The personal finance technology company analyzed data to form composite scores comprising health outcomes, cost and access.

Minnesota ranks fourth overall, with a score of 91.1. Only Hawaii (99.0), Iowa (95.4) and Colorado (91.6) surpass it.

Minnesota has the eighth-best access to care. Its uninsured rate, a measure that was given full weight in rankings, is 4.9%. Only Massachusetts, Rhode Island, Hawaii and Vermont have lower uninsured population rates. Number of hospital beds per capita was another key factor in rankings according to access to care.

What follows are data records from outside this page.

-- ==== Sys2Proof/Laws/KeepsModes.lean ====
section
/-! SUPPORT. Laws/KeepsModes.lean: what every operation may change and what it keeps: register bus, debug, faults, modes. -/
namespace Sys2Proof.Machine

set_option Elab.async false
set_option linter.unusedTactic false
set_option linter.unreachableTactic false
set_option linter.unusedVariables false

variable {w : Nat} {r : State}

theorem keeps_loadRegion (i : Nat) {s : State}
    (hw : Covers 0x8 w) (h : Keeps w r s) : Keeps w r (loadRegion i s) := by
  unfold loadRegion
  with_reducible repeat' (beta_reduce; first
    | assumption | exact covers_of hw rfl | (intro _)
    | (extract_lets +onlyGivenNames x; first
      | (refine keeps_cut (w := w) (r := r) (s := x) ?_ ?_; (on_goal 2 => (intro hx; clear_value x)); unfold x; clear x)
      | (refine keeps_cut (w := w) (r := r) (s := x.1) ?_ ?_; (on_goal 2 => (intro hx; clear_value x)); unfold x; clear x)
      | clear_value x)
    | apply keeps_doIf | apply keeps_set | apply keeps_setWord | split | refine keeps_pair (by assumption) ?_)

theorem keeps_debugDenied (a : Nat) (wr : Bool) {s : State}
    (hw : Covers 0x102002D3AB w) (h : Keeps w r s) : Keeps w r (debugDenied a wr s) := by
  unfold debugDenied
  with_reducible repeat' (beta_reduce; first
    | assumption | exact covers_of hw rfl | (intro _)
    | (extract_lets +onlyGivenNames x; first
      | (refine keeps_cut (w := w) (r := r) (s := x) ?_ ?_; (on_goal 2 => (intro hx; clear_value x)); unfold x; clear x)
      | (refine keeps_cut (w := w) (r := r) (s := x.1) ?_ ?_; (on_goal 2 => (intro hx; clear_value x)); unfold x; clear x)
      | clear_value x)
    | apply keeps_raise | apply keeps_inc | apply keeps_setWord | apply keeps_set | apply keeps_doIf
    | apply keeps_drewOne | split | refine keeps_pair (by assumption) ?_)

theorem keeps_keyAttempt (cause : Nat) {s : State}
    (hw : Covers 0x102002D3AB w) (h : Keeps w r s) : Keeps w r (keyAttempt cause s) := by
  unfold keyAttempt
  with_reducible repeat' (first
    | assumption | exact covers_of hw rfl | apply keeps_raise | apply keeps_inc | split
    | refine keeps_pair (by assumption) ?_)

theorem keeps_mapRefused (m : Master) (a : Nat) (len : Nat) (wr : Bool) (cause : Nat) {s : State}
    (hw : Covers 0x102002D3AB w) (h : Keeps w r s) : Keeps w r (mapRefused m a len wr cause s) := by
  unfold mapRefused
  with_reducible repeat' (beta_reduce; first
    | assumption | exact covers_of hw rfl | (intro _) | apply keeps_keyAttempt | apply keeps_refuseHostWrite
    | apply keeps_noteHostRead | apply keeps_raise | apply keeps_inc | apply keeps_accVlog | apply keeps_emit
    | apply keeps_debugDenied | split | refine keeps_pair (by assumption) ?_)

theorem keeps_recordGated (m : Master) (a : Nat) (wr : Bool) (hung : Bool) {s : State}
    (hw : Covers 0x102002F3AB w) (h : Keeps w r s) : Keeps w r (recordGated m a wr hung s) := by
  unfold recordGated
  with_reducible repeat' (beta_reduce; first
    | assumption | exact covers_of hw rfl | (intro _)
    | (extract_lets +onlyGivenNames x; first
      | (refine keeps_cut (w := w) (r := r) (s := x) ?_ ?_; (on_goal 2 => (intro hx; clear_value x)); unfold x; clear x)
      | (refine keeps_cut (w := w) (r := r) (s := x.1) ?_ ?_; (on_goal 2 => (intro hx; clear_value x)); unfold x; clear x)
      | clear_value x)
    | apply keeps_doIf | apply keeps_logEv | apply keeps_raise | apply keeps_inc | apply keeps_set
    | apply keeps_setWord | split | refine keeps_pair (by assumption) ?_)

theorem keeps_rcClear (h0 : Nat) {s : State}
    (hw : Covers 0x2008 w) (h : Keeps w r s) : Keeps w r (rcClear h0 s) := by
  unfold rcClear
  with_reducible repeat' (beta_reduce; first
    | assumption | exact covers_of hw rfl | (intro _)
    | (extract_lets +onlyGivenNames x; first
      | (refine keeps_cut (w := w) (r := r) (s := x) ?_ ?_; (on_goal 2 => (intro hx; clear_value x)); unfold x; clear x)
      | (refine keeps_cut (w := w) (r := r) (s := x.1) ?_ ?_; (on_goal 2 => (intro hx; clear_value x)); unfold x; clear x)
      | clear_value x)
    | apply keeps_doAll | apply keeps_set | exact ⟨rfl, rfl⟩ | split | refine keeps_pair (by assumption) ?_
    | refine keeps_mk ?_)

The North Star State’s outcomes are the 10th best in the country. Outcome factors included infant mortality rate, preventable death rate, diabetes mortality rate, obesity, smoking rate, life expectancy, suicide over age 12 rates, new HIV cases over age 13, and opioid-related hospital stay rate.

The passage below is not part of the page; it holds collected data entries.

@[simp] theorem fuseUpd_pending : (s.fuseUpd f).pending = s.pending := rfl
@[simp] theorem fuseUpd_out : (s.fuseUpd f).out = s.out := rfl
@[simp] theorem fuseUpd_draws : (s.fuseUpd f).draws = s.draws := rfl
@[simp] theorem fuseUpd_now : (s.fuseUpd f).now = s.now := rfl
@[simp] theorem fuseUpd_regs : (s.fuseUpd f).regs = s.regs := rfl
@[simp] theorem fuseUpd_banks : (s.fuseUpd f).banks = s.banks := rfl
@[simp] theorem fuseUpd_fns : (s.fuseUpd f).fns = s.fns := rfl
@[simp] theorem fuseUpd_msix : (s.fuseUpd f).msix = s.msix := rfl
@[simp] theorem fuseUpd_pba : (s.fuseUpd f).pba = s.pba := rfl
@[simp] theorem fuseUpd_held : (s.fuseUpd f).held = s.held := rfl
@[simp] theorem fuseUpd_msixDue : (s.fuseUpd f).msixDue = s.msixDue := rfl
@[simp] theorem fuseUpd_irqStacks : (s.fuseUpd f).irqStacks = s.irqStacks := rfl
@[simp] theorem fuseUpd_holdLeft : (s.fuseUpd f).holdLeft = s.holdLeft := rfl
@[simp] theorem fuseUpd_dev : (s.fuseUpd f).dev = s.dev := rfl
@[simp] theorem fuseUpd_flt : (s.fuseUpd f).flt = s.flt := rfl
@[simp] theorem fuseUpd_pfs : (s.fuseUpd f).pfs = s.pfs := rfl
@[simp] theorem fuseUpd_ul : (s.fuseUpd f).ul = s.ul := rfl
@[simp] theorem fuseUpd_lines : (s.fuseUpd f).lines = s.lines := rfl
@[simp] theorem fuseUpd_deferred : (s.fuseUpd f).deferred = s.deferred := rfl
@[simp] theorem fuseUpd_hl : (s.fuseUpd f).hl = s.hl := rfl
@[simp] theorem fuseUpd_ctxs : (s.fuseUpd f).ctxs = s.ctxs := rfl
@[simp] theorem fuseUpd_qps : (s.fuseUpd f).qps = s.qps := rfl
@[simp] theorem fuseUpd_lbs : (s.fuseUpd f).lbs = s.lbs := rfl
@[simp] theorem fuseUpd_hreads : (s.fuseUpd f).hreads = s.hreads := rfl
@[simp] theorem fuseUpd_cad : (s.fuseUpd f).cad = s.cad := rfl
@[simp] theorem fuseUpd_cmds : (s.fuseUpd f).cmds = s.cmds := rfl
@[simp] theorem fuseUpd_inForce : (s.fuseUpd f).inForce = s.inForce := rfl
@[simp] theorem fuseUpd_ds : (s.fuseUpd f).ds = s.ds := rfl
@[simp] theorem fuseUpd_ritems : (s.fuseUpd f).ritems = s.ritems := rfl
@[simp] theorem fuseUpd_med : (s.fuseUpd f).med = s.med := rfl
@[simp] theorem fuseUpd_mbx : (s.fuseUpd f).mbx = s.mbx := rfl
@[simp] theorem fuseUpd_pwr : (s.fuseUpd f).pwr = s.pwr := rfl
@[simp] theorem fuseUpd_pel : (s.fuseUpd f).pel = s.pel := rfl
@[simp] theorem fuseUpd_tap : (s.fuseUpd f).tap = s.tap := rfl
@[simp] theorem fuseUpd_fuses : (s.fuseUpd f).fuses = f s.fuses := rfl
@[simp] theorem fuseUpd_fw : (s.fuseUpd f).fw = s.fw := rfl
@[simp] theorem fuseUpd_word (b : Nat) : (s.fuseUpd f).word b = s.word b := rfl
@[simp] theorem fuseUpd_get (g : Field) : (s.fuseUpd f).get g = s.get g := rfl
@[simp] theorem fuseUpd_isSet (g : Field) : (s.fuseUpd f).isSet g = s.isSet g := rfl
@[simp] theorem fuseUpd_mode : (s.fuseUpd f).mode = s.mode := rfl
@[simp] theorem fuseUpd_link (j : Nat) : (s.fuseUpd f).link j = s.link j := rfl
@[simp] theorem fuseUpd_fn (j : Nat) : (s.fuseUpd f).fn j = s.fn j := rfl
@[simp] theorem fuseUpd_lb (j : Nat) : (s.fuseUpd f).lb j = s.lb j := rfl
@[simp] theorem fuseUpd_ctx (j : Nat) : (s.fuseUpd f).ctx j = s.ctx j := rfl
@[simp] theorem fuseUpd_qp (j i : Nat) : (s.fuseUpd f).qp j i = s.qp j i := rfl

end fuseUpdLaws

section fwUpdLaws

variable (s : State) (f : Fw → Fw)

@[simp] theorem fwUpd_pending : (s.fwUpd f).pending = s.pending := rfl
@[simp] theorem fwUpd_out : (s.fwUpd f).out = s.out := rfl
@[simp] theorem fwUpd_draws : (s.fwUpd f).draws = s.draws := rfl
@[simp] theorem fwUpd_now : (s.fwUpd f).now = s.now := rfl
@[simp] theorem fwUpd_regs : (s.fwUpd f).regs = s.regs := rfl
@[simp] theorem fwUpd_banks : (s.fwUpd f).banks = s.banks := rfl
@[simp] theorem fwUpd_fns : (s.fwUpd f).fns = s.fns := rfl
@[simp] theorem fwUpd_msix : (s.fwUpd f).msix = s.msix := rfl
@[simp] theorem fwUpd_pba : (s.fwUpd f).pba = s.pba := rfl
@[simp] theorem fwUpd_held : (s.fwUpd f).held = s.held := rfl
@[simp] theorem fwUpd_msixDue : (s.fwUpd f).msixDue = s.msixDue := rfl
@[simp] theorem fwUpd_irqStacks : (s.fwUpd f).irqStacks = s.irqStacks := rfl
@[simp] theorem fwUpd_holdLeft : (s.fwUpd f).holdLeft = s.holdLeft := rfl
@[simp] theorem fwUpd_dev : (s.fwUpd f).dev = s.dev := rfl
@[simp] theorem fwUpd_flt : (s.fwUpd f).flt = s.flt := rfl
@[simp] theorem fwUpd_pfs : (s.fwUpd f).pfs = s.pfs := rfl
@[simp] theorem fwUpd_ul : (s.fwUpd f).ul = s.ul := rfl
@[simp] theorem fwUpd_lines : (s.fwUpd f).lines = s.lines := rfl
@[simp] theorem fwUpd_deferred : (s.fwUpd f).deferred = s.deferred := rfl
@[simp] theorem fwUpd_hl : (s.fwUpd f).hl = s.hl := rfl
@[simp] theorem fwUpd_ctxs : (s.fwUpd f).ctxs = s.ctxs := rfl
@[simp] theorem fwUpd_qps : (s.fwUpd f).qps = s.qps := rfl
@[simp] theorem fwUpd_lbs : (s.fwUpd f).lbs = s.lbs := rfl
@[simp] theorem fwUpd_hreads : (s.fwUpd f).hreads = s.hreads := rfl
@[simp] theorem fwUpd_cad : (s.fwUpd f).cad = s.cad := rfl
@[simp] theorem fwUpd_cmds : (s.fwUpd f).cmds = s.cmds := rfl
@[simp] theorem fwUpd_inForce : (s.fwUpd f).inForce = s.inForce := rfl
@[simp] theorem fwUpd_ds : (s.fwUpd f).ds = s.ds := rfl
@[simp] theorem fwUpd_ritems : (s.fwUpd f).ritems = s.ritems := rfl
@[simp] theorem fwUpd_med : (s.fwUpd f).med = s.med := rfl
@[simp] theorem fwUpd_mbx : (s.fwUpd f).mbx = s.mbx := rfl
@[simp] theorem fwUpd_pwr : (s.fwUpd f).pwr = s.pwr := rfl
@[simp] theorem fwUpd_pel : (s.fwUpd f).pel = s.pel := rfl
@[simp] theorem fwUpd_tap : (s.fwUpd f).tap = s.tap := rfl
@[simp] theorem fwUpd_fuses : (s.fwUpd f).fuses = s.fuses := rfl
@[simp] theorem fwUpd_fw : (s.fwUpd f).fw = f s.fw := rfl
@[simp] theorem fwUpd_word (b : Nat) : (s.fwUpd f).word b = s.word b := rfl
@[simp] theorem fwUpd_get (g : Field) : (s.fwUpd f).get g = s.get g := rfl
@[simp] theorem fwUpd_isSet (g : Field) : (s.fwUpd f).isSet g = s.isSet g := rfl
@[simp] theorem fwUpd_mode : (s.fwUpd f).mode = s.mode := rfl
@[simp] theorem fwUpd_link (j : Nat) : (s.fwUpd f).link j = s.link j := rfl
@[simp] theorem fwUpd_fn (j : Nat) : (s.fwUpd f).fn j = s.fn j := rfl
@[simp] theorem fwUpd_lb (j : Nat) : (s.fwUpd f).lb j = s.lb j := rfl
@[simp] theorem fwUpd_ctx (j : Nat) : (s.fwUpd f).ctx j = s.ctx j := rfl
@[simp] theorem fwUpd_qp (j i : Nat) : (s.fwUpd f).qp j i = s.qp j i := rfl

Preventable death rate and infant mortality rate were given full weight while life expectancy, diabetes mortality and obesity were given half weight.

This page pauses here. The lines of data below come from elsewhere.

-- ==== Sys2Proof/Laws/Ops.lean ====
section
/-! SUPPORT. Laws/Ops.lean: which registers the shared operations may write: interrupt triggers, raised sources, error reports,
the fault log, mode transitions. -/
set_option Elab.async false

namespace Sys2Proof.Machine

variable {l l' : List Nat} {r s t u : State}

theorem regsOnly_refl (l : List Nat) (s : State) : RegsOnly l s s := fun _ _ => rfl

theorem regsOnly_trans (h : RegsOnly l s t) (h' : RegsOnly l t u) : RegsOnly l s u := fun a ha => (h' a ha).trans (h a ha)

theorem regsOnly_mono (h : RegsOnly l s t) (hl : ∀ a ∈ l, a ∈ l') : RegsOnly l' s t := fun a ha => h a fun hm => ha (hl a hm)

/-- A change of other parts of State keeps every register. -/
theorem regsOnly_eq (h : RegsOnly l r s) (he : t.regs = s.regs) : RegsOnly l r t := fun a ha => by
  have : t.word a = s.word a := by unfold State.word; rw [he]
  rw [this, h a ha]

theorem regsOnly_pfs (h : RegsOnly l r s) (p : Pfs) : RegsOnly l r { s with pfs := p } := h

theorem regsOnly_fnUpd (h : RegsOnly l r s) (c : Nat) (f : Fn → Fn) : RegsOnly l r (s.fnUpd c f) := h

theorem regsOnly_emit (h : RegsOnly l r s) (o : Out) : RegsOnly l r (emit o s) := h

theorem regsOnly_setWord (h : RegsOnly l r s) {a : Nat} (v : Word) (ha : a ∈ l) : RegsOnly l r (s.setWord a v) := fun b hb => by
  rw [word_setWord_ne s v (fun he : b = a => hb (by rw [he]; exact ha)), h b hb]

theorem regsOnly_set (h : RegsOnly l r s) {f : Field} (v : Nat) (ha : f.addr ∈ l) : RegsOnly l r (s.set f v) :=
  regsOnly_setWord h _ ha

theorem regsOnly_inc (h : RegsOnly l r s) {f : Field} (n : Nat) (ha : f.addr ∈ l) : RegsOnly l r (s.inc f n) :=
  regsOnly_set h _ ha

theorem regsOnly_doIf (h : RegsOnly l r s) {c : Bool} {f : State → State} (hf : ∀ s, RegsOnly l r s → RegsOnly l r (f s)) :
    RegsOnly l r (doIf c f s) := by
  cases c
  · exact h
  · exact hf s h

theorem regsOnly_doAll {α : Type} {f : α → State → State} (hf : ∀ a s, RegsOnly l r s → RegsOnly l r (f a s)) (k : List α)
    (h : RegsOnly l r s) : RegsOnly l r (doAll k f s) := by
  unfold doAll
  induction k generalizing s with
  | nil => exact h
  | cons a k ih => exact ih (hf a s h)

theorem regsOnly_word (h : RegsOnly l s t) {a : Nat} (ha : a ∉ l) : t.word a = s.word a := h a ha

theorem regsOnly_get (h : RegsOnly l s t) {f : Field} (ha : f.addr ∉ l) : t.get f = s.get f := by
  unfold State.get; rw [h f.addr ha]

/-! ## Raised sources -/

theorem regsOnly_linkUpd (h : RegsOnly l r s) (k : Nat) (f : Ul → Ul) : RegsOnly l r (s.linkUpd k f) := h

theorem regsOnly_emitUnit (k : Nat) (unit : List Byte) (h : RegsOnly l r s) : RegsOnly l r (emitUnit k unit s) :=
  regsOnly_eq (s := s) h (by unfold emitUnit lineSend; simp)

theorem regsOnly_emitBypass (k bt : Nat) (q : Bool) (b : Nat) (body : List Byte) (h : RegsOnly l r s) :
    RegsOnly l r (emitBypass k bt q b body s) := by
  unfold emitBypass bypassOut
  split
  · exact regsOnly_linkUpd h _ _
  · exact regsOnly_emit (regsOnly_emitUnit _ _ (regsOnly_linkUpd h _ _)) _

theorem regsOnly_sendBypass (k bt : Nat) (body : List Byte) (h : RegsOnly l r s) : RegsOnly l r (sendBypass k bt body s) := by
  unfold sendBypass
  simp only
  split
  · split
    · exact regsOnly_emitBypass _ _ _ _ _ (regsOnly_linkUpd h _ _)
    · exact regsOnly_linkUpd h _ _
  · exact regsOnly_emitBypass _ _ _ _ _ h

theorem regsOnly_pfsTrigger (b : Nat) (hm : Fld.PFS_STAT_MISSED.addr ∈ l) (h : RegsOnly l r s) :
    RegsOnly l r (pfsTrigger b s) := by
  have hs : ∀ (ks : List Nat) (body : List Byte) (s : State), RegsOnly l r s →
      RegsOnly l r (doAll ks (fun k => sendBypass k 12 body) s) :=
    fun ks body s h => regsOnly_doAll (fun k s h => regsOnly_sendBypass k 12 body h) ks h
  have hi : ∀ s, RegsOnly l r s → RegsOnly l r (pfsMissed s) := fun s h => regsOnly_inc h _ hm
  unfold pfsTrigger
  split
  · dsimp only
    split
    · split
      · exact regsOnly_pfs h _
      · split
        · exact regsOnly_pfs (hs _ _ _ (regsOnly_pfs h _)) _
        · split
          · exact hi _ (regsOnly_pfs (hs _ _ _ (regsOnly_pfs h _)) _)
          · exact hi _ (hs _ _ _ (regsOnly_pfs h _))
    · split
      · exact hi _ (hs _ _ _ (regsOnly_pfs h _))
      · exact regsOnly_set (f := Fld.PFS_STAT_PEL_PENDING) (regsOnly_pfs (hs _ _ _ (regsOnly_pfs h _)) _) _ hm
  · split
    · exact hi _ h
    · split
      · exact regsOnly_pfs h _
      · exact regsOnly_pfs h _

theorem regsOnly_noteWake (n : Nat) (h : RegsOnly l r s) : RegsOnly l r (noteWake n s) := by
  unfold noteWake
  split
  · exact regsOnly_eq h rfl
  · exact h

theorem regsOnly_raiseEdge (n : Nat) (hp : Adr.IC_PEND (n / 32) ∈ l) (hlo : Adr.KS_WAKE_LATCH_LO ∈ l)
    (hhi : Adr.KS_WAKE_LATCH_HI ∈ l) (hm : Fld.PFS_STAT_MISSED.addr ∈ l) (h : RegsOnly l r s) :
    RegsOnly l r (raiseEdge n s) := by
  have h0 := regsOnly_doIf (c := !servedAsleep s n) h (fun s h => regsOnly_noteWake n h)
  unfold raiseEdge
  refine regsOnly_doIf ?_ (fun s h => regsOnly_pfsTrigger 2 hm h)
  split
  · split
    · split
      · exact regsOnly_setWord h0 _ hlo
      · exact regsOnly_setWord h0 _ hhi
    · exact h0
  · exact regsOnly_setWord h0 _ hp

theorem mem_raiseRegs {n a : Nat} (h : a ∈ [Adr.IC_PEND 0, Adr.KS_WAKE_LATCH_LO, Adr.KS_WAKE_LATCH_HI, Fld.PFS_STAT_MISSED.addr,
    Fld.EV_MSIX_CNT_SENT.addr, Fld.EV_DROP_D3COLD.addr, Fld.EV_PME_PME_SENT.addr, Fld.HL_LINK_STATUS_LSTATE.addr,
    (Fld.CTX_EVT_STATUS_EVT 0).addr, Fld.MBX_BC_ATTN_MODE.addr]) : a ∈ raiseRegs n := List.mem_cons_of_mem _ h

theorem regsOnly_raiseEdge_raise (n : Nat) (h : RegsOnly (raiseRegs n) r s) : RegsOnly (raiseRegs n) r (raiseEdge n s) :=
  regsOnly_raiseEdge n List.mem_cons_self (mem_raiseRegs (by decide)) (mem_raiseRegs (by decide)) (mem_raiseRegs (by decide)) h

theorem regsOnly_devUpd (h : RegsOnly l r s) (f : Dev → Dev) : RegsOnly l r (s.devUpd f) := h

theorem regsOnly_sendPme (n c : Nat) (h : RegsOnly (raiseRegs n) r s) : RegsOnly (raiseRegs n) r (sendPme c s) := by
  unfold sendPme
  refine regsOnly_fnUpd (regsOnly_inc ?_ _ (mem_raiseRegs (by decide))) _ _
  split
  · exact regsOnly_devUpd h _
  · exact regsOnly_emit h _

theorem regsOnly_signalPme (n c : Nat) (h : RegsOnly (raiseRegs n) r s) : RegsOnly (raiseRegs n) r (signalPme c s) := by
  unfold signalPme
  split
  · exact h
  · exact regsOnly_doIf (regsOnly_fnUpd h _ _) fun s h => regsOnly_sendPme n c h

theorem regsOnly_hl (h : RegsOnly l r s) (x : Hl) : RegsOnly l r { s with hl := x } := h

theorem regsOnly_backToL0 (h : RegsOnly l r s) : RegsOnly l r (backToL0 s) := regsOnly_eq h rfl

theorem regsOnly_leaveL1 (n : Nat) (h : RegsOnly (raiseRegs n) r s) : RegsOnly (raiseRegs n) r (leaveL1 s) := by
  have he : ∀ x, RegsOnly (raiseRegs n) r x → RegsOnly (raiseRegs n) r (raiseEdge 24 x) := fun x hx =>
    regsOnly_raiseEdge 24 (mem_raiseRegs (by decide)) (mem_raiseRegs (by decide)) (mem_raiseRegs (by decide)) (mem_raiseRegs (by decide)) hx
  have hs := regsOnly_set (f := Fld.HL_LINK_STATUS_LSTATE) h (l0State s) (mem_raiseRegs (by decide))
  have hb := regsOnly_backToL0 (regsOnly_hl hs { s.hl with sub := 0 })
  unfold leaveL1
  split
  · exact he _ (regsOnly_doIf hb he)
  · exact h

theorem regsOnly_sendMsix (n c v : Nat) (q : Option Nat) (h : RegsOnly (raiseRegs n) r s) :
    RegsOnly (raiseRegs n) r (sendMsix c v q s) := by
  unfold sendMsix
  split
  · exact h
  · exact h

theorem regsOnly_trigger (n c v : Nat) (h : RegsOnly (raiseRegs n) r s) : RegsOnly (raiseRegs n) r (trigger c v none s) := by
  unfold trigger
  split
  · exact regsOnly_inc h _ (mem_raiseRegs (by decide))
  · split
    · exact regsOnly_inc h _ (mem_raiseRegs (by decide))
    · split
      · exact regsOnly_inc h _ (mem_raiseRegs (by decide))
      · split
        · simp only [countCqEvt, holdMsix]
          have h1 : RegsOnly (raiseRegs n) r (doIf (!(s.heldOf c).getLsbD v) (fun x => x.inc Fld.EV_PME_HELD 1) s) :=
            regsOnly_doIf h fun s h => regsOnly_inc h _ (mem_raiseRegs (by decide))
          exact regsOnly_signalPme n c (regsOnly_eq h1 rfl)
        · split
          · exact regsOnly_eq h rfl
          · split
            · exact regsOnly_eq h rfl
            · simp only [countCqEvt]
              exact regsOnly_sendMsix n c v none (regsOnly_leaveL1 n h)

theorem regsOnly_ctxEvent (n b : Nat) (h : RegsOnly (raiseRegs n) r s) : RegsOnly (raiseRegs n) r (ctxEvent 0 b s) := by
  unfold ctxEvent
  simp only
  split
  · exact h
  · exact regsOnly_doIf (regsOnly_set h _ (mem_raiseRegs (by decide))) fun s h => regsOnly_trigger n 0 _ h

/-- Raising a source writes no register outside raiseRegs. -/
theorem regsOnly_raise (n : Nat) (s : State) : RegsOnly (raiseRegs n) s (raise n s) := by
  have hb : ∀ (f : Field), f.addr ∈ raiseRegs n → ∀ x, RegsOnly (raiseRegs n) s x → RegsOnly (raiseRegs n) s (bcAttn f x) :=
    fun f hf x hx => regsOnly_set hx _ hf
  unfold raise
  refine regsOnly_doIf (regsOnly_doIf (regsOnly_doIf (regsOnly_doIf (regsOnly_doIf ?_ ?_) ?_) ?_) ?_) ?_
  · exact regsOnly_raiseEdge_raise n (regsOnly_refl _ _)
  · exact fun x hx => hb _ (mem_raiseRegs (by decide)) _ (regsOnly_ctxEvent n 5 hx)
  · exact fun x hx => hb _ (mem_raiseRegs (by decide)) _ (regsOnly_ctxEvent n 6 hx)
  · exact fun x hx => regsOnly_ctxEvent n 7 hx
  · exact hb _ (mem_raiseRegs (by decide))
  · exact hb _ (mem_raiseRegs (by decide))

@[simp] theorem get_raise (n : Nat) (s : State) (f : Field) (h : f.addr ∉ raiseRegs n) : (raise n s).get f = s.get f :=
  regsOnly_get (regsOnly_raise n s) h

@[simp] theorem word_raise (n : Nat) (s : State) (a : Nat) (h : a ∉ raiseRegs n) : (raise n s).word a = s.word a :=
  regsOnly_raise n s a h

@[simp] theorem isSet_raise (n : Nat) (s : State) (f : Field) (h : f.addr ∉ raiseRegs n) : (raise n s).isSet f = s.isSet f := by
  unfold State.isSet; rw [get_raise n s f h]

@[simp] theorem mode_raise (n : Nat) (s : State) (h : Fld.DEV_MODE_MODE.addr ∉ raiseRegs n) : (raise n s).mode = s.mode := by
  unfold State.mode; rw [get_raise n s _ h]

/-! ## Error reports and the fault log -/

theorem get_aerMessage (c b : Nat) (masked : Bool) (what : String) (s : State) (f : Field) :
    (aerMessage c b masked what s).get f = s.get f := by
  cases masked <;> rfl

theorem get_aerCor (c b : Nat) (s : State) (f : Field) (h : f.addr ∉ raiseRegs 28) : (aerCor c b s).get f = s.get f :=
  (get_raise 28 _ f h).trans (get_aerMessage ..)

theorem get_aerUnc (c b : Nat) (k : AerHdr) (s : State) (f : Field) (h : f.addr ∉ raiseRegs 28) : (aerUnc c b k s).get f = s.get f := by
  unfold aerUnc
  simp only
  split
  · exact (get_raise 30 _ f h).trans (get_aerMessage ..)
  · exact (get_raise 29 _ f h).trans (get_aerMessage ..)

@[simp] theorem get_reportCie (s : State) (f : Field) (h : f.addr ∉ raiseRegs 28) : (reportCie s).get f = s.get f :=
  get_aerCor 0 14 s f h

@[simp] theorem get_reportUie (s : State) (f : Field) (h : f.addr ∉ raiseRegs 28) : (reportUie s).get f = s.get f :=
  get_aerUnc 0 22 .none s f h

@[simp] theorem get_logEv (code : Nat) (d : List Byte) (s : State) (f : Field)
    (h : f.addr ∉ [Fld.DEV_FAULT_LOG_VALID.addr, Fld.DEV_FAULT_TS_STROKE_LO.addr]) : (logEv code d s).get f = s.get f := by
  have hm : ∀ x, RegsOnly [Fld.DEV_FAULT_LOG_VALID.addr, Fld.DEV_FAULT_TS_STROKE_LO.addr] s x → x.get f = s.get f :=
    fun x hx => regsOnly_get hx h
  unfold logEv
  refine hm _ (regsOnly_set (regsOnly_set (regsOnly_set (regsOnly_eq (regsOnly_refl _ _) rfl) _ ?_) _ ?_) _ ?_) <;> decide

end Sys2Proof.Machine
end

Researchers analyzed how expensive health care is in Minnesota by examining how much the state spends on health care, the average costs of private health insurance and health care spending both as a percentage of state GDP and as share of GDP per resident.

They found Minnesota’s costs are only the 23rd best in the nation, even though it has the third-lowest average cost of private health insurance ($4,109).

Deloitte Center for Health Solutions Executive Director Jay Bhatt said in the report that states that want to optimize health spending for best outcomes have many strategic options.

Those include promoting competition, reducing prices through regulation and designing incentives to reduce the utilization of low-value care. They can impose spending targets and promote payment reform. Or, they can design effective care models and align spending to support them. He encouraged states to reduce the burden on clinicians and enhance support for interdisciplinary teams.

“Value-based care allows clinicians to care for patients at the top of their license with supports to manage wrap-around and drivers of health,” he said.

Centers for Medicare & Medicaid Services Special Advisor Rima Cohen said states can improve their residents’ health and close income- and race-related disparities in health in various ways, including investing in access to healthy food, affordable housing, reliable public transit, parks and other green spaces and high-quality schools.

Social and economic factors influence residents’ health just as much as access to high-quality, affordable health care does, she said. She said that as a general matter, health care and social investments should be targeted at low-income communities, which have poor health outcomes.

Eight of the 10 worst states for health care are in the South and Southeast: West Virginia, Mississippi, Tennessee, Louisiana, Oklahoma, New Mexico, Kentucky and Missouri. Alaska ranks third, and New Mexico is seventh. Arizona and Maine tied for 10th worst.